# THE PROBLEM
Every line below between the one holding "s.lanesSpared := rfl" and the one holding "s.known := rfl", inclusive, should be copied exactly, and no other line.

# PROVIDED INFORMATION
※

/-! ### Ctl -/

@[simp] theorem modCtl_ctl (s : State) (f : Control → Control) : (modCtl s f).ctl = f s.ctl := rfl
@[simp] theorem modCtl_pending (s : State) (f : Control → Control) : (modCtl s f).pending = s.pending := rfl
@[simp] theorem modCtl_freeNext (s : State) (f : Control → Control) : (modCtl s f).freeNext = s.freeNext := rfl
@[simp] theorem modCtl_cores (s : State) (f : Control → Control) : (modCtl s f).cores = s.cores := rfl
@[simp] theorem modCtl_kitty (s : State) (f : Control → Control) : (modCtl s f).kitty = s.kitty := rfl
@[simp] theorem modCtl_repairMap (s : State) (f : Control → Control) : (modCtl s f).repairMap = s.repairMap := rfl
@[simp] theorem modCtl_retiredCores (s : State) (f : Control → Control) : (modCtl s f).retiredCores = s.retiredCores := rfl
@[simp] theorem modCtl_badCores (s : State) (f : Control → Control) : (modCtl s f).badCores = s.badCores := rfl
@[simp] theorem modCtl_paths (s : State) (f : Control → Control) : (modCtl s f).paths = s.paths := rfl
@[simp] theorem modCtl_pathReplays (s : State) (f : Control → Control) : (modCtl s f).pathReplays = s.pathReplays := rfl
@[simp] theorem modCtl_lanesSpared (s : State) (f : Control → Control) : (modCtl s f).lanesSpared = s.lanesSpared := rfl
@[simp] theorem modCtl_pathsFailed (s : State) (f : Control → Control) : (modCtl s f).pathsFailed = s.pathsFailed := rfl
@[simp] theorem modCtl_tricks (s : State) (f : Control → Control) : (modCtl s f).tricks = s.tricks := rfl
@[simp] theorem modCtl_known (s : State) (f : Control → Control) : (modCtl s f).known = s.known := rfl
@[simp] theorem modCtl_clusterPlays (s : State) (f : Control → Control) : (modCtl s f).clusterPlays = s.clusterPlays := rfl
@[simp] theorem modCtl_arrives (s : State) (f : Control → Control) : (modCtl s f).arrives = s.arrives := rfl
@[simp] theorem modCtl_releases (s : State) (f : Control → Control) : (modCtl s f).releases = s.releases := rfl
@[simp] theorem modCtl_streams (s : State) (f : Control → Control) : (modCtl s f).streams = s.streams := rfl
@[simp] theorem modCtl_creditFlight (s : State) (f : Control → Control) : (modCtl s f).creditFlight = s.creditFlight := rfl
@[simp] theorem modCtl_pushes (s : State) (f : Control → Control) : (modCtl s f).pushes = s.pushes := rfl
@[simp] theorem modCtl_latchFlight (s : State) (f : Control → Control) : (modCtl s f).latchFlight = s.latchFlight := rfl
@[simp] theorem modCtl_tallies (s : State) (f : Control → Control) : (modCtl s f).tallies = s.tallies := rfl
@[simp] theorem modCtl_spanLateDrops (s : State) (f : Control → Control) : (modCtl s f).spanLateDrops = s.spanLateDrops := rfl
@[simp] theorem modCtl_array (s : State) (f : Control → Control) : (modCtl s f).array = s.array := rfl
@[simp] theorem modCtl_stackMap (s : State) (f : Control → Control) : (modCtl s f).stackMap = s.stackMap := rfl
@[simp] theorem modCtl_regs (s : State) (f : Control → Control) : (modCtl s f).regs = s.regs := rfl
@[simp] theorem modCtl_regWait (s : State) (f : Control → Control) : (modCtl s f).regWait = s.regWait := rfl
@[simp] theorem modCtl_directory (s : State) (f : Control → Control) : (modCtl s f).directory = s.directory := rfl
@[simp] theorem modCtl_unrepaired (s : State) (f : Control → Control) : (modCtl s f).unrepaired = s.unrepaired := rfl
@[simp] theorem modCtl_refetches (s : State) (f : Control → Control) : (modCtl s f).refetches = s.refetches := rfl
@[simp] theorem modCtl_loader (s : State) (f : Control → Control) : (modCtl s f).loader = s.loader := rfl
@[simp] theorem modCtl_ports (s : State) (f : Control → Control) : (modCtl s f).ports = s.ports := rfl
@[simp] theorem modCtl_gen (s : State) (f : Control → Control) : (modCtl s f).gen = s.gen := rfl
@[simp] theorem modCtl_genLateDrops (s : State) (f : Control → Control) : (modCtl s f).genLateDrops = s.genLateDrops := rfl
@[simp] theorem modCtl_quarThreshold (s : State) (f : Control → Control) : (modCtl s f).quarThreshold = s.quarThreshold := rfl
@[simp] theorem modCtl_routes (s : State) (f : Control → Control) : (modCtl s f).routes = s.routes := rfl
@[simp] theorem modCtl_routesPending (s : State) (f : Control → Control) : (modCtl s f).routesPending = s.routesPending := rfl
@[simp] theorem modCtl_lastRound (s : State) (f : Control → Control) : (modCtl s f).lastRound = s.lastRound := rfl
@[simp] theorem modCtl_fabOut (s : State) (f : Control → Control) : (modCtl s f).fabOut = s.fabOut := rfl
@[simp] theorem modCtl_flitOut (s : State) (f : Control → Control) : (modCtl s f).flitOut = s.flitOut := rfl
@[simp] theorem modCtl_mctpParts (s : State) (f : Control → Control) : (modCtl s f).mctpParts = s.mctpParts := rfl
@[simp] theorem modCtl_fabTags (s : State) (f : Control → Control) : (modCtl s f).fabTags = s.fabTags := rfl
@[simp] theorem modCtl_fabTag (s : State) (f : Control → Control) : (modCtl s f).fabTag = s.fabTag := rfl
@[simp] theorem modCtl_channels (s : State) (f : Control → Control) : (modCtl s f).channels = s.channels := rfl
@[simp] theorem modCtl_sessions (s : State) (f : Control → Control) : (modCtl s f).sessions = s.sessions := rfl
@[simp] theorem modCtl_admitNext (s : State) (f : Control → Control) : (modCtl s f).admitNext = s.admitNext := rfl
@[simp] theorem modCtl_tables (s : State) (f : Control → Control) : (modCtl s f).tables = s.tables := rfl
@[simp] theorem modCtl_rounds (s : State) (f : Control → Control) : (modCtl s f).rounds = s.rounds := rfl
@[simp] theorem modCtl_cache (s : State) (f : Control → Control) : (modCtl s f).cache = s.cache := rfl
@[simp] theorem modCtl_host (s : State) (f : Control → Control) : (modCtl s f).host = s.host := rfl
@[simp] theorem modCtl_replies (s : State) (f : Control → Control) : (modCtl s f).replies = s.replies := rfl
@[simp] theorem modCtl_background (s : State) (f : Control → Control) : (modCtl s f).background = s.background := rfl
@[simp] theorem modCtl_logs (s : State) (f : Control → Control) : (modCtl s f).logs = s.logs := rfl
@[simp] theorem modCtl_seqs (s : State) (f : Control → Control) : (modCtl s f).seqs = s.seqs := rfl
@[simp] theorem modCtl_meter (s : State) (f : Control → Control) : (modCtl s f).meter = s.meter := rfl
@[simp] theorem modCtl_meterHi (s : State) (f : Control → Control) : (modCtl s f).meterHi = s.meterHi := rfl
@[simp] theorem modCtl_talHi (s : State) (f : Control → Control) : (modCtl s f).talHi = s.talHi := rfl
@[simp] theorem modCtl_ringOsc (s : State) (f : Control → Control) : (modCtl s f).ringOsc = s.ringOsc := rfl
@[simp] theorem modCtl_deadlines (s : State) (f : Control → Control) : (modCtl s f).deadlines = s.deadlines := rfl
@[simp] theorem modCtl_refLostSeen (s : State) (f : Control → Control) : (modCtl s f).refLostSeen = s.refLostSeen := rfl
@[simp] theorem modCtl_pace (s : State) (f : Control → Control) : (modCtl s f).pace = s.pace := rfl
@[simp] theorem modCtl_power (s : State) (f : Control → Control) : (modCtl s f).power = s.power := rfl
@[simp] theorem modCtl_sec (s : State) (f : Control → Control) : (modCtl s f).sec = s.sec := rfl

※

# SOLUTION TO THIS PROBLEM
@[simp] theorem modCtl_lanesSpared (s : State) (f : Control → Control) : (modCtl s f).lanesSpared = s.lanesSpared := rfl
@[simp] theorem modCtl_pathsFailed (s : State) (f : Control → Control) : (modCtl s f).pathsFailed = s.pathsFailed := rfl
@[simp] theorem modCtl_tricks (s : State) (f : Control → Control) : (modCtl s f).tricks = s.tricks := rfl
@[simp] theorem modCtl_known (s : State) (f : Control → Control) : (modCtl s f).known = s.known := rfl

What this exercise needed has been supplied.